Below are some entries; state how many of their lines include the word "lsForwarding" and give no more than that number.

_THE RECORDS:_
= = = = = = =
-- ==== Sys2Proof/Tests/Slice0.lean ====
section
/-! SUPPORT. The package's own tests: the ill-formed terms that wellFormed refuses, states that meet the
hypotheses of each statement, and the manual's worked examples. -/

set_option Elab.async false
set_option maxRecDepth 20000

namespace Sys2Proof.Tests

open Sys2Proof Sys2Proof.Machine

def hdr0 : Header := ⟨0, 0, 0, 0⟩
def frame0 : Frame := ⟨hdr0, []⟩
/-- A header that names one payload byte, without it. -/
def shortFrame : Frame := ⟨⟨0x10000, 0, 0, 0⟩, []⟩
def zeros (n : Nat) : List Byte := List.replicate n 0

/-- A state with register fields set: address, highest bit, lowest bit, value. -/
def setF (s : State) (fs : List (Nat × Nat × Nat × Nat)) : State :=
  fs.foldl (fun s f => wrf s f.1 f.2.1 f.2.2.1 f.2.2.2) s

/-- A device that is Ready with its twelve clusters in service and takes commands from its managers. -/
def ready : State := setF State.reset [(aFuse, 46, 46, 1), (aBoot, 59, 58, 1), (aCapAvail, 63, 52, 0xFFF)]

theorem ready_manageable : manageable ready := ⟨by decide, by decide⟩

/-- A device at start-up step n, its cold start begun. -/
def atStep (n : Nat) : State := setF State.reset [(aBoot, 63, 60, n)]

/-- The ready device with ports 0 and 511, one lane wide; port 511 is the other end of everything. -/
def ports : State := setF ready [(aLinkCfg 0, 63, 59, 1), (aLinkCfg 511, 63, 59, 1)]

/-- Its port 511 with a link in a phase. -/
def phaseOf (l : Link) : State := setLink ports 511 l

/-- Its port 511 with a link that forwards. -/
def linked : State := setF (phaseOf { Link.empty with phase := lsForwarding, txMask := 1, txSet := 1 })
  [(aLinkStat 511, 63, 60, lsForwarding)]

/-- Lane 511 of that device in a state. -/
def lane511 (st : Nat) : State := setF ports [(aLaneStat 511, 63, 60, st)]

/-- A header of version 1: type, furrow, length, flags and destination (R96). -/
def hdr (type furrow length flags dst : Nat) : Header :=
  ⟨bitsAt 63 60 1 ||| bitsAt 59 54 type ||| bitsAt 53 50 furrow ||| bitsAt 29 16 length ||| bitsAt 15 0 flags,
    bitsAt 63 46 dst, 0, 0⟩

/-- A packet in the device. -/
def pkt (uid : Nat) (h : Header) : Pkt := ⟨uid, h, [], 0x0F000000, true, [], .plain, 0⟩

/-- The forwarding port 511 with header version 1, the hop limit and fence of a running device, and credits for
furrows 2 and 8. -/
def carrier : State := setF linked [(aLinkStat 511, 39, 36, 1), (aLinkStat 511, 59, 55, 1), (aFence 511 0, 0, 0, 1),
  (aCredit 511 2, 47, 32, 64), (aCredit 511 2, 31, 16, 64), (aCredit 511 8, 47, 32, 64), (aCredit 511 8, 31, 16, 64)]

/-- That port with a packet whose header has come and whose place is as given. -/
def arriving (place : RxPlace) (h : Header) : State :=
  { carrier with fab := { carrier.fab with rx := [(511, [⟨pkt 0 h, place, 0⟩])] } }
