-- ==== Sys2Proof/Machine/Memory.lean ====
section
/-! DEFINITION. Host memory (20_memory.md R60, R63) as (address, byte) pairs in one canonical form: addresses strictly rising, no
entry equal to what an unlisted address reads as. -/

namespace Sys2Proof.Machine

/-- Host memory. It belongs to the host, which places its buffers where it likes (R74). -/
abbrev Mem := List Host.Cell

/-- What a byte that nothing has written reads as. DESIGN CHOICE, unsafe (log 5): the spec gives host memory no initial contents. -/
def Mem.unlisted : Byte := 0

/-- `MemRead(a, 1)` (00_scope.md R11). -/
def Mem.read : Mem → Nat → Byte
  | [], _ => Mem.unlisted
  | (b, w) :: m, a => if a = b then w else Mem.read m a

/-- A cell in front of the cells above it, left out where it holds what an unlisted address reads as. -/
def Mem.put (a : Nat) (v : Byte) (m : Mem) : Mem := if v = Mem.unlisted then m else (a, v) :: m

/-- `MemWrite(a, 1, v)` (00_scope.md R11), in canonical form. -/
def Mem.write : Mem → Nat → Byte → Mem
  | [], a, v => Mem.put a v []
  | (b, w) :: m, a, v =>
    if a < b then Mem.put a v ((b, w) :: m)
    else if a = b then Mem.put a v m
    else (b, w) :: Mem.write m a v

/-- Bytes written at rising addresses from `a`. -/
def Mem.writeBytes (m : Mem) (a : Nat) : List Byte → Mem
  | [] => m
  | v :: vs => Mem.writeBytes (Mem.write m a v) (a + 1) vs

/-- Canonical, every address at least `lo`. -/
def Mem.wfFrom (lo : Nat) : Mem → Bool
  | [] => true
  | (a, v) :: m => decide (lo ≤ a) && decide (v ≠ Mem.unlisted) && Mem.wfFrom (a + 1) m

/-- The canonical form holds. -/
def Mem.wf (m : Mem) : Bool := Mem.wfFrom 0 m

end Sys2Proof.Machine
end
= = = = = = =
_RESPONSE TO THE TASK:_ 2